/-- A context's firing has not been lost or trapped without a handler: it still runs. -/
def Alive (s : Machine.State) (c : CtxId) : Prop := (s.ctxOf c).life = .running

namespace Claim

open Machine

/-- An outcome is a next state, and that state has the property. -/
def Completes (o : Out) (p : State → Prop) : Prop := ∃ t, o = .next t ∧ p t

/-- An outcome is exactly this next state. -/
def Goes (o : Out) (t : State) : Prop := o = .next t

/-- The running context goes on at the next instruction with scalar register `d` holding `w`, where x0 stays zero (R16).
Every other scalar register, every vector, mask and tile register, every control register, the firing's own state, every
other context, all of memory and the rest of the package are as before; only a pending entry of `d` is gone (R196), as may be
an earlier load into it that has not taken effect (R203). `known` and `wrote` are the model's own notes of when registers
stand. -/
structure WritesX (s t : State) (d : XReg) (w : Word) : Prop where
  value : t.getX d = if d = 0 then 0 else w
  others : ∀ q, q ≠ d → t.getX q = s.getX q
  pending : t.cx.pend = if d = 0 then s.cx.pend else s.cx.pend.filter fun p => p.reg != d
  late : ∀ l ∈ t.cx.late, l ∈ s.cx.late
  stays : ∀ l ∈ s.cx.late, l.dest.isX d = false → l ∈ t.cx.late
  next : t.cx.pc = s.cx.npc
  rest : t = { s with cx := { s.cx with
    x := t.cx.x, pend := t.cx.pend, pc := t.cx.pc, known := t.cx.known, late := t.cx.late, wrote := t.cx.wrote } }

/-- The running context goes on at the next instruction with mask register `d` holding `w`, where m0 stays all ones
(R16), and sticky flags `fl` raised in FSTAT; nothing else differs. -/
structure WritesM (s t : State) (d : MReg) (w : Word) (fl : Word) : Prop where
  value : t.getM d = if d = 0 then BitVec.allOnes 64 else w
  others : ∀ q, q ≠ d → t.getM q = s.getM q
  flags : t.cx.crs = { s.cx.crs with fstat := s.cx.crs.fstat ||| fl }
  next : t.cx.pc = s.cx.npc
  rest : t = { s with cx := { s.cx with m := t.cx.m, crs := t.cx.crs, pc := t.cx.pc, known := t.cx.known } }

/-- The running context goes on at the next instruction with vector register `d` holding `w` and sticky flags `fl`
raised in FSTAT; nothing else differs. -/
structure WritesV (s t : State) (d : VReg) (w : Vec) (fl : Word) : Prop where
  value : t.getV d = w
  others : ∀ q, q ≠ d → t.getV q = s.getV q
  flags : t.cx.crs = { s.cx.crs with fstat := s.cx.crs.fstat ||| fl }
  late : ∀ l ∈ t.cx.late, l ∈ s.cx.late
  stays : ∀ l ∈ s.cx.late, l.dest.isV d = false → l ∈ t.cx.late
  next : t.cx.pc = s.cx.npc
  rest : t = { s with cx := { s.cx with
    v := t.cx.v, crs := t.cx.crs, pc := t.cx.pc, known := t.cx.known, late := t.cx.late, wrote := t.cx.wrote } }

/-- An instruction takes trap `c` at itself, with the values that the rule of the cause names for TADDR and TVAL (R382);
a helper context stops instead (R293). -/
def Traps (o : Out) (s : State) (c : Cause) (addr val : Option Word) : Prop :=
  o = .next (if s.cur.which = 2 then stopHelper s s.cur.core
    else takeTrap (s.onCx fun k => { k with trapped := true }) c false addr val s.cx.pc)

• Action item:
Transcribe exactly the lines from the one containing "structure WritesV (s" through the end of the records, both included, and nothing else.

• Response area:
structure WritesV (s t : State) (d : VReg) (w : Vec) (fl : Word) : Prop where
  value : t.getV d = w
  others : ∀ q, q ≠ d → t.getV q = s.getV q
  flags : t.cx.crs = { s.cx.crs with fstat := s.cx.crs.fstat ||| fl }
  late : ∀ l ∈ t.cx.late, l ∈ s.cx.late
  stays : ∀ l ∈ s.cx.late, l.dest.isV d = false → l ∈ t.cx.late
  next : t.cx.pc = s.cx.npc
  rest : t = { s with cx := { s.cx with
    v := t.cx.v, crs := t.cx.crs, pc := t.cx.pc, known := t.cx.known, late := t.cx.late, wrote := t.cx.wrote } }

/-- An instruction takes trap `c` at itself, with the values that the rule of the cause names for TADDR and TVAL (R382);
a helper context stops instead (R293). -/
def Traps (o : Out) (s : State) (c : Cause) (addr val : Option Word) : Prop :=
  o = .next (if s.cur.which = 2 then stopHelper s s.cur.core
    else takeTrap (s.onCx fun k => { k with trapped := true }) c false addr val s.cx.pc)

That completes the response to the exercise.